**** Data provided

/-- Where an uncorrectable error strikes (R413). -/
inductive EccUnit where
  /-- operand-store slot of a cluster, met by a reader on core `core` and bank -/
  | slot (cluster slot core : Nat) (bank : Bool)
  /-- a latch, a result in flight or in a snapshot register, a queue entry, a plane or a ring tile of a bank's group -/
  | core (core : Nat) (bank : Bool)
  /-- segment-entry state (R412) of a bank's group: a register file, its saved copy or image, a segment entry record -/
  | entry (core : Nat) (bank : Bool)
  /-- the gang save image or the park image of a share (R412) -/
  | image (share : Nat)
  /-- a line of device memory -/
  | line (line : Nat)
  /-- a resident line of an LLC -/
  | llc (line : Nat)
  /-- a word of a cluster's microprogram store -/
  | word (cluster : Nat) (word : Nat)
  deriving DecidableEq, Repr

/-- What the host's access asks (R428, R429): a read of `n` bytes, or a write. -/
inductive HostAcc where
  | read (n : Nat)
  | write (data : List Byte)
  deriving DecidableEq, Repr

/-- What a request from another device asks at this device's memory (R199, R246). -/
inductive RemoteOp where
  | load
  | store
  | storeNt
  | loadRc (n : Nat)
  | amo (op : Nat) (w8 : Bool)
  | cas (w8 : Bool) (expect : Word)
  | bank (op : Nat) (ty : BitVec 4)
  | rres
  | rpub (idx : Word)
  | ringvoid (idx : Word)
  | arrival (n : Nat) (poison : Bool)
  deriving DecidableEq, Repr

/-- A request that another device's cluster sends: one unit of an access (R199, R204, R433). -/
structure RemoteReq where
  dev : Nat
  cluster : Nat
  ctx : Nat
  /-- intermediate offset on this device -/
  off : Nat
  len : Nat
  /-- bytes that enabled elements name -/
  en : Nat
  op : RemoteOp
  scope : Nat := 0
  acq : Bool := false
  rel : Bool := false
  /-- one access writes all 64 bytes of the line (R413) -/
  whole : Bool := false
  /-- no other unit of its access lies in the line (R215) -/
  last : Bool := true
  data : BitVec 2048
  /-- lineage of the requester's task, if it has one: ROOT, PATH, D; its effective priority and class (R320, R322, R331) -/
  lineage : Option (Word × List (BitVec 32) × Nat) := none
  ordinal : Nat := 0
  prio : Nat := 0
  cls : Nat := 7
  deriving DecidableEq, Repr

/-- A member's final status, with the device time of its failure (R439). -/
structure FinalStatus where
  status : Byte
  time : Nat
  deriving DecidableEq, Repr

/-- An arriving flit of a Norulo link (R431). -/
structure Flit where
  seq : Nat
  /-- the CRC of the flit checks -/
  good : Bool
  /-- a NAK naming this sequence number -/
  nak : Option Nat
  /-- the request it carries to this device, none when it goes on to another device or is not a request -/
  req : Option RemoteReq := none
  deriving DecidableEq, Repr
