/-- A command of the group that its rewind cancels (R191, R417). -/
def MCmd.after (x : MCmd) (gid seq : Nat) : Bool := x.gid == gid && seq ≤ x.seq

/-- The matrix unit as it is saved: a command that waits for a page asks for it again when it goes on (R395). -/
def Matrix.unwait (m : Matrix) : Matrix := { m with epRun := m.epRun.map (fun r => ({ r.1 with token := none }, r.2)) }

/-- The matrix unit's part: commands after the entry are dropped, ring positions restored (R191). -/
def Matrix.rewind (m : Matrix) (g : Group) : Matrix :=
  let back := fun (r : Ring) => if r.gid = g.gid then { r with head := g.seg.head, tail := g.seg.tail, filled := g.seg.filled } else r
  { m with queue := m.queue.filter (fun x => !x.after g.gid g.seg.seq)
           run := m.run.filter (fun r => !r.cmd.after g.gid g.seg.seq)
           epRun := m.epRun.filter (fun r => !r.1.after g.gid g.seg.seq)
           rings := m.rings.map back }

/-- Copies after the entry: unstarted ones are cancelled, running ones lose arrival and record (R417). -/
def rewindCopies (g : Group) (l : List Copy) : List Copy :=
  (l.filter (fun c => !(c.gid == g.gid && g.seg.seq ≤ c.seq && !c.started && c.merge.isNone))).map (fun c =>
    if c.gid = g.gid ∧ g.seg.seq ≤ c.seq then { c with mute := true } else c)

/-- An operation that must not be repeated once it has performed (R44, R237). -/
def AccKind.once : AccKind → Bool
  | .amo .. | .cas .. | .bank .. | .rres | .rpub _ | .defer | .resolve | .vdec .. => true
  | _ => false

/-- The access waits for page service, a moving page or a cell before it performs (R395, R323). -/
def Acc.waits (a : Acc) : Bool := !a.done && !a.pieces.isEmpty && (a.token.isSome || a.parked.isSome)

/-- The group waits so before such an operation performs (R237). -/
def opWaits (g : Group) (l : List Acc) : Bool := l.any (fun a => a.gid == g.gid && a.kind.once && a.waits)

/-- The access waits so, and a rewind abandons it: one after the segment entry, or an operation that has yet to perform. A
remote arrival performs first in any case (R246). -/
def Acc.abandons (g : Group) (a : Acc) : Bool :=
  a.waits && (g.seg.seq ≤ a.id || a.kind.once) && (match a.kind with
    | .barv .. => false
    | _ => true)

/-- An access waits so: its group is rewound before its bank is saved (R222). -/
def accWaits (g : Group) (l : List Acc) : Bool := l.any (fun a => a.gid == g.gid && a.abandons g)

/-- Loads whose data has not arrived are discarded with the queues (R222), but for one into an a register that stands before
the segment entry, where the register is live (log 97); so are stores after the entry that wait, and an operation that the
rewind goes back behind (R222, R237). -/
def rewindAccs (g : Group) (back : Bool) (l : List Acc) : List Acc :=
  l.filter (fun a => !(a.gid == g.gid && (match a.kind with
    | .load | .loadRc _ => (match a.dst with
      | .areg _ => g.seg.seq ≤ a.id
      | _ => true)
    | k => if k.once then back && !a.done && !a.pieces.isEmpty else a.waits && g.seg.seq ≤ a.id)))

/-- One bank is rewound to its segment entry, with what the rest of the core and the cluster do about it. -/
def State.rewindOne (s : State) (c : Nat) (b : Bool) : State :=
  match s.bank c b with
  | none => s
  | some g0 =>
    let back := opWaits g0 (s.cluster (c / 4)).outbound
    let ring := (s.core c).mat.ringOf g0.gid
    let g := g0.rewind ring s.fresh back
    let stays := g0.entering && !back
    let s : State := { s with fresh := s.fresh + 1 }
    let s := if stays then s else s.modCluster (c / 4) (fun k =>
      { k with copies := rewindCopies g k.copies, outbound := rewindAccs g back k.outbound
               wait := k.wait.filter (fun w => !(w.gid == g.gid && !w.spilled)) })
    let out := (s.cluster (c / 4)).outbound
    let owed := g.busy.filter (fun b => out.any (fun a => a.id == b.2))
    ((s.setBank c b (some { g with busy := owed })).modCore c (fun k =>
      { k.setRewind g with mat := if stays then k.mat else k.mat.rewind g, fetch := if b = k.front then [] else k.fetch })).countLife
        lifeCluster (c / 4) cRewinds

/-- A rewind of a group, and of every member it is fused with (R51). -/
def State.rewindBank (s : State) (c : Nat) (b : Bool) : State :=
  (s.fusedBanks c b).foldl (fun s e => s.rewindOne e.1 e.2) s

/-- The rewind that an uncorrectable error asks for (R47, R413). A group that has performed a non-idempotent operation and has
yet to reach the segment entry after it rewinds at that entry (R44). -/
def State.errRewind (s : State) (c : Nat) (b : Bool) : State :=
  let l := s.fusedBanks c b
  let waits := fun (e : Nat × Bool) => (s.bank e.1 e.2).any (fun g => g.entering && !opWaits g (s.cluster (e.1 / 4)).outbound)
  if l.any waits then l.foldl (fun s e => s.modBank e.1 e.2 (fun g => { g with errPend := true })) s else s.rewindBank c b

/-- The entry that such a rewind has waited for has been reached. -/
def State.doErr (s : State) (c : Nat) : State :=
  if (s.front c).any (fun g => g.errPend && !g.entering) then s.rewindBank c (s.core c).front else s

/-- A TWAIT that has not completed stops, and is to issue again when the group returns (R312). -/
def Group.stopTwait (g : Group) : Group :=
  { g with holds := g.holds.map (fun h => match h with
      | .twait t rd => .retwait t rd
      | h => h) }
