-- ==== Sys2Proof/Machine/Perform.lean ====
section
/-!
DEFINITION. What an access does at its serving point (R223): loads, stores, atomics, bank operations, commons rings,
deferred cells and barrier arrivals (R209–R216, R231–R246, R317, R318, R405), with stamps (R232), poison (R413) and
escapes (R412).
-/
namespace Sys2Proof.Machine

/-! ## Barriers (R243) -/

/-- The phases that `x` collected completes, at most `fuel` of them. -/
def completes (p : Bool) : Nat → Nat → Barrier → Barrier
  | 0, x, b => { b with current := x }
  | fuel + 1, x, b =>
    if b.target ≤ x then
      let x := x - b.target
      completes p fuel x { b with ppois := b.poison, poison := p && decide (0 < x), phase := !b.phase, phases := b.phases + 1 }
    else { b with current := x }

/-- arrive(b, n, p). -/
def Barrier.arrive (b : Barrier) (n : Nat) (p : Bool) : Barrier :=
  if b.target = 0 then b
  else
    let x := b.current + n
    completes p (x / b.target) x { b with poison := b.poison || p }

/-- Waiters of the phase that barrier `b` completes wake: a stream frozen before its BWAIT, and a group that left the front
waiting for it (R243). -/
def State.wakeBar (s : State) (cl ctx b : Nat) : State :=
  let frozen := (coresOf cl).filter (fun c => (s.front c).any (fun g => g.ctx == ctx && (s.bwaits c g).contains b))
  let left := fun (g : Group) => if g.ctx = ctx then { g with holds := g.holds.filter (fun h => match h with
    | .barrier n _ => n != b
    | _ => true) } else g
  let s := (coresOf cl).foldl (fun s c => s.modCore c (Core.mapGroups left)) (s.modCluster cl (Cluster.mapGroups left))
  frozen.foldl (fun s c => s.modBank c (s.core c).front (fun g => { g with bwoken := some b })) s

/-- An arrival at a barrier of a cluster and context performs; one that names no barrier is discarded (R243, R246). -/
def State.arrive (s : State) (cl ctx b n : Nat) (p : Bool) : State :=
  if !s.enabled cl then s
  else
    let x := s.bar cl ctx b
    let s := if x.target ≠ 0 ∧ x.target ≤ x.current + n then s.wakeBar cl ctx b else s
    s.modCluster cl (fun k => { k with bars := Tab.modify {} k.bars (32 * ctx + b) (·.arrive n p) })

/-- BINIT performs: PHASE and PPOIS stay (R245). -/
def State.initBar (s : State) (cl ctx b target : Nat) (mode : Bool) : State :=
  s.modCluster cl (fun k => { k with bars := Tab.modify {} k.bars (32 * ctx + b) (fun x =>
    { x with target := target, mode := mode, current := 0, poison := false }) })

/-- Engines add 1 to a barrier that counts arrivals, and their bytes to one that counts bytes (R243). -/
def State.engineArrive (s : State) (cl ctx b bytes : Nat) (poison : Bool) : State :=
  s.arrive cl ctx b (if (s.bar cl ctx b).mode then bytes else 1) poison

/-! ## Stamps (R232) -/

/-- Merge of two stamps: ANY where they differ, the narrower scope. -/
def Stamp.merge (a b : Stamp) : Stamp :=
  { cl := if a.cl = b.cl then a.cl else none, dev := if a.dev = b.dev then a.dev else none, sc := min a.sc b.sc }

/-- An acquire at scope `t` by an agent of cluster `c`, device `d`, synchronises with the stamp's releases. -/
def Stamp.syncs (st : Stamp) (c d t : Nat) : Bool :=
  let within := if st.sc = 0 then st.cl == some c else if st.sc = 1 then st.dev == some d else true
  let holds := if t = 0 then st.cl == some c else if t = 1 then st.dev == some d else true
  within && holds

/-- The stamp of a release by cluster `c` at a scope. -/
def State.stampOf (s : State) (c sc : Nat) : Stamp := { cl := some c, dev := some s.board.devid.toNat, sc := sc }
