-- ==== Sys2Proof/Machine/Array.lean ====
section
/-!
DEFINITION. The two engines of the matrix unit at work: micro-ops (R173, R176, R177, R180, R184, R188, R189), queued commands
(R166, R170–R172, R187, R190), the epilogue (R182, R183), and the power of the bands (R171).
-/
namespace Sys2Proof.Machine

/-! ## Bands (R171) -/

def Cluster.band (k : Cluster) (b : Nat) : Band := Tab.get {} k.bands b

/-- Every band of the mask is powered. -/
def State.bandsOn (s : State) (cl : Nat) (mask : BitVec 4) : Bool :=
  (upTo 4).all (fun b => !mask.getLsbD b || !((s.cluster cl).band b).gated)

/-- The bands of the mask work now. -/
def State.useBands (s : State) (cl : Nat) (mask : BitVec 4) : State :=
  s.modCluster cl (fun k => { k with bands := (upTo 4).foldl (fun t b =>
    if mask.getLsbD b then Tab.modify {} t b (fun x => { x with lastUse := s.time }) else t) k.bands })

/-- A command that needs gated bands asks for their power. -/
def State.askBands (s : State) (cl : Nat) (mask : BitVec 4) : State :=
  s.modCluster cl (fun k => { k with bands := (upTo 4).foldl (fun t b =>
    if mask.getLsbD b && (Tab.get {} t b).gated then Tab.modify {} t b (fun x => { x with powering := true }) else t) k.bands })

/-- Band b of all four arrays has done no work for 2 µs. -/
def execBandGate (cluster band : Nat) (s : State) : Out :=
  let x := (s.cluster cluster).band band
  .next (if cluster < 72 && band < 4 && !x.gated && x.lastUse + 2000 ≤ s.time then
    s.modCluster cluster (fun k => { k with bands := Tab.modify {} k.bands band (fun x => { x with gated := true }) }) else s)

def execBandPowerUp (cluster band : Nat) (s : State) : Out :=
  let x := (s.cluster cluster).band band
  .next (if x.gated && x.powering then
    s.modCluster cluster (fun k => { k with bands := Tab.modify {} k.bands band (fun x =>
      { x with gated := false, powering := false, lastUse := s.time }) }) else s)

/-! ## The routine under way (R189) -/

/-- The core whose micro-op is under way, and its routine. -/
def State.running (s : State) : Option Run := (s.core s.here.core).mat.run

/-- A micro-op of the running routine; with none running it has nothing to act on. -/
def micro (i : Instr) (act : Run → State → State) (s : State) : Out :=
  match s.running with
  | none => .next s
  | some r =>
    if !i.wf then .next (s.engineFault s.here.core r.cmd { cause := ILLOP, rout := r.rout, word := r.pc }) else .next (act r s)

def State.setRun (s : State) (f : Run → Run) : State := s.modMat s.here.core (fun m => { m with run := m.run.map f })

/-- The micro-op has finished. -/
def State.nextMicro (s : State) : State := s.setRun (fun r => { r with pc := r.pc + 1 })

/-- An engine fault of the running routine (R168). -/
def State.runFault (s : State) (r : Run) (cause : BitVec 8) : State :=
  s.engineFault s.here.core r.cmd { cause := cause, rout := r.rout, word := r.pc }

/-- The group's ring; ILLOP without one (R168). -/
def withRing (r : Run) (act : Ring → State → State) (s : State) : State :=
  match s.myMat.ringOf r.cmd.gid with
  | some x => act x s
  | none => s.runFault r ILLOP

def State.setRingOf (s : State) (x : Ring) : State := s.modMat s.here.core (fun m => m.putRing x)

/-! ## Streams (R173, R176, R177) -/

/-- One row of a stream: masked, the pad element, or a row at an operand-store address. -/
inductive Row where
  | masked
  | pad (x : Nat)
  | at (a : Nat)
  deriving DecidableEq, Repr

/-- Rows streamed in ascending order into rows `row0`, … of the head tile, until one faults. -/
def streamRows (r : Run) (f z : Nat) (t : Nat) (row : Nat) : List Row → State → Option (BitVec 8) × State
  | [], s => (none, s)
  | x :: rest, s =>
    let c := s.here.core
    let m := s.myMat
    let n := m.active.keff * mSize f
    let add := fun (a : List Nat) (s : State) =>
      s.modMat c (fun m => m.setTile t ((m.tile t).accumulate m.active f m.chk row a))
    match x with
    | .masked =>
      streamRows r f z t (row + 1) rest (s.modMat c (fun m =>
        m.setTile t { (m.tile t).enter f m.chk with masked := (m.tile t).masked ||| BitVec.twoPow 32 row }))
    | .pad v => streamRows r f z t (row + 1) rest (add (List.replicate m.active.keff v) s)
    | .at a =>
      match s.tagCheck (c / 4) a n f z with
      | some cause => (some cause, s)
      | none =>
        let xs := (upTo m.active.keff).map (fun k => s.osElem (c / 4) z (mSize f) (a + k * mSize f))
        streamRows r f z t (row + 1) rest ((add xs s).osNoteRange (c / 4) r.cmd.gid a n)
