-- ==== Sys2Proof/Machine/Random.lean ====
section
/-!
DEFINITION. The core generator of random words (R116): AES-128 of FIPS 197 over the bytes of R6, and W(K, c).
-/
namespace Sys2Proof.Machine

/-- Multiplication by x in GF(2^8) modulo x^8 + x^4 + x^3 + x + 1. -/
def gfDouble (a : Nat) : Nat := if a < 128 then 2 * a else (2 * a - 256) ^^^ 0x1B

/-- The product in GF(2^8), over the bits of the second factor. -/
def gfMul : Nat → Nat → Nat → Nat
  | 0, _, _ => 0
  | fuel + 1, a, b => (if b % 2 = 1 then a else 0) ^^^ gfMul fuel (gfDouble a) (b / 2)

def gfSquare (a : Nat) : Nat := gfMul 8 a a

/-- a^254, the inverse in GF(2^8), 0 for 0: the product of a^2, a^4, …, a^128. -/
def gfInverse (a : Nat) : Nat :=
  ((upTo 7).foldl (fun p _ => (gfSquare p.1, gfMul 8 p.2 (gfSquare p.1))) (a, 1)).2

/-- The byte substitution: the inverse, then the affine map. -/
def subByte (a : Nat) : Nat :=
  let b := gfInverse a
  let rot := fun n => (b * 2 ^ n) % 256 + b * 2 ^ n / 256
  b ^^^ rot 1 ^^^ rot 2 ^^^ rot 3 ^^^ rot 4 ^^^ 0x63

def xorBytes (a b : List Nat) : List Nat := List.zipWith (· ^^^ ·) a b

/-- The four words of the next round key. -/
def nextKey (rc : Nat) (k : List Nat) : List Nat :=
  let w := fun i => (k.drop (4 * i)).take 4
  let last := w 3
  let t := ((last.drop 1 ++ last.take 1).map subByte)
  let t := match t with
    | x :: xs => (x ^^^ rc) :: xs
    | [] => []
  let w0 := xorBytes (w 0) t
  let w1 := xorBytes (w 1) w0
  let w2 := xorBytes (w 2) w1
  let w3 := xorBytes (w 3) w2
  w0 ++ w1 ++ w2 ++ w3

/-- The rows of the state turn: byte r + 4c holds row r, column c. -/
def shiftRows (x : List Nat) : List Nat :=
  (upTo 16).map (fun i => (x[(i % 4) + 4 * ((i / 4 + i % 4) % 4)]?).getD 0)

def mixColumns (x : List Nat) : List Nat :=
  (upTo 16).map (fun i =>
    let a := fun k => (x[4 * (i / 4) + (i + k) % 4]?).getD 0
    gfDouble (a 0) ^^^ gfDouble (a 1) ^^^ a 1 ^^^ a 2 ^^^ a 3)

/-- The rounds from one on: key of the round before, round constant, state. -/
def aesRounds : Nat → List Nat → Nat → List Nat → List Nat
  | 0, _, _, x => x
  | n + 1, k, rc, x =>
    let k := nextKey rc k
    let x := shiftRows (x.map subByte)
    aesRounds n k (gfDouble rc) (xorBytes (if n = 0 then x else mixColumns x) k)

/-- AES-128 encryption; the byte at index 0 holds bits 7:0 (R6). -/
def aes128 (key block : Nat) : Nat :=
  let bytes := fun (n : Nat) => (upTo 16).map (fun i => n / 2 ^ (8 * i) % 256)
  let out := aesRounds 10 (bytes key) 1 (xorBytes (bytes block) (bytes key))
  (out.zip (upTo 16)).foldl (fun n b => n + b.1 * 2 ^ (8 * b.2)) 0

/-- W(K, c): sixteen blocks (R116). -/
def randomWord (key : Nat) (c : Word) : VReg :=
  BitVec.ofNat 2048 ((upTo 16).foldl (fun n j => n + aes128 key (c.toNat * 2 ^ 64 + j) * 2 ^ (128 * j)) 0)

end Sys2Proof.Machine
end

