-- ==== Sys2Proof/Machine/Tasks.lean ====
section
/-!
DEFINITION. The task instructions (R303–R312, R419), gang launches as they issue (R437–R440), WINW (R392) and GSWAP (R404).
-/
namespace Sys2Proof.Machine

/-- aD receives a number at the end of the bundle. -/
def answer (y : Syl) (n : Nat) (s : State) : State := finishA y.dst (BitVec.ofNat 64 n) s

/-! ## SPAWN (R303) -/

/-- The group that SPAWN starts: the step's registers, with the spawner's eight arguments. -/
def State.spawned (s : State) (g : Group) (core argb : Nat) (entry : Word) : Group :=
  let base : Group := match s.share g.share with
    | some h => match s.task h.task with
      | some t => s.stepGroup t h g.step
      | none => {}
    | none => {}
  let origin := 1 + core % 4
  let rctr : Word := (base.rctr &&& ~~~ (7#64 <<< 21)) ||| BitVec.ofNat 64 (origin * 2 ^ 21)
  bothRegs 1 ((upTo 8).map (fun i => g.rdA (argb + i)))
    { base with
      gid := s.fresh, ctx := g.ctx, share := g.share, step := g.step, origin := origin, apc := entry, xpc := entry
      tvec := (s.ctx g.ctx).dtvec, rctr := rctr, seg := firstSeg entry rctr s.fresh }

/-- The share may hold one more group in its cluster. -/
def State.roomForGroup (s : State) (g : Group) : Bool :=
  match s.share g.share with
  | some h => match s.task h.task with
    | some t => s.groupRoom h t
    | none => true
  | none => true

def execSpawn (y : Syl) (s : State) : Out :=
  syllable (.spawn y) y (fun s =>
    let g := s.me
    let entry := g.rdA y.srca.toNat
    let (k, t) := readA y.srcb s
    let core := 4 * s.myCluster + k.toNat % 4
    let d := s.core core
    if entry.toNat % 8 ≠ 0 then raise ALIGN s
    else if (d.bank d.front).isSome || (d.bank (!d.front)).any (fun h => h.ctx != g.ctx) || !s.roomForGroup g then
      raise SPAWNBUSY s
    else
      let new := s.spawned g core (y.im 4 0) entry
      let t := (t.setBank core d.front (some new)).modCore core (fun k => { k with fetch := [] })
      { t.modShare g.share (fun h => { h with groups := h.groups ++ [new.gid] }) with fresh := s.fresh + 1 }) s

/-! ## TLAUNCH (R309) -/

/-- What a group's launch is made for (R306, R320). -/
def State.launchCause (s : State) (g : Group) : Cause :=
  match s.taskOf g with
  | some t => { root := some t.root, path := t.child.2.1, depth := t.child.2.2, parent := BitVec.ofNat 64 t.id }
  | none => { root := none, path := [], depth := 0 }

/-- One more launch of the group's task (R320). -/
def State.countLaunch (s : State) (g : Group) : State :=
  match s.taskOf g with
  | some t => s.modTask t.id (fun t => { t with ordinal := t.ordinal + 1 })
  | none => s

/-- How a block that leaves the share is asked for (R205, R309, R439). -/
def blockAsk : Ask := { need := Need.read, load := true, store := true, reads := true }

def execTlaunch (y : Syl) (s : State) : Out :=
  syllable (.tlaunch y) y (fun s =>
    let g := s.me
    let a := g.rdA y.srca.toNat
    (s.checks blockAsk (lineWants a 4 256) none).act s (fun ps =>
      if s.readsLater ps then stallWith (.freeze 8) s else
      let (bs, t) := s.loadBytes ps 64
      let t := t.countBytes g.ctx g.bufNo 256
      let b := Block.ofBytes bs
      if !t.blockValid g.ctx b then answer y 0 t
      else match t.launch g.ctx b a.toNat (t.launchCause g) with
        | none => raise WAITFULL s
        | some (id, t) => answer y id ((t.countLaunch g).escape g.share))) s

/-! ## TWAIT and TSTAT (R307, R310) -/

def State.liveTask (s : State) (ctx : Nat) (id : Word) : Option Task :=
  s.tasks.find? (fun t => t.live && t.id == id.toNat && t.ctx == ctx)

********

| The task |
Return, from the data, each line that has the word "false" in it.

| Result for this task |
  acq : Bool := false
  rel : Bool := false
  whole : Bool := false
  | _ => false
    | .barv .. => false
    { x with target := target, mode := mode, current := 0, poison := false }) })
      { x with gated := false, powering := false, lastUse := s.time }) }) else s)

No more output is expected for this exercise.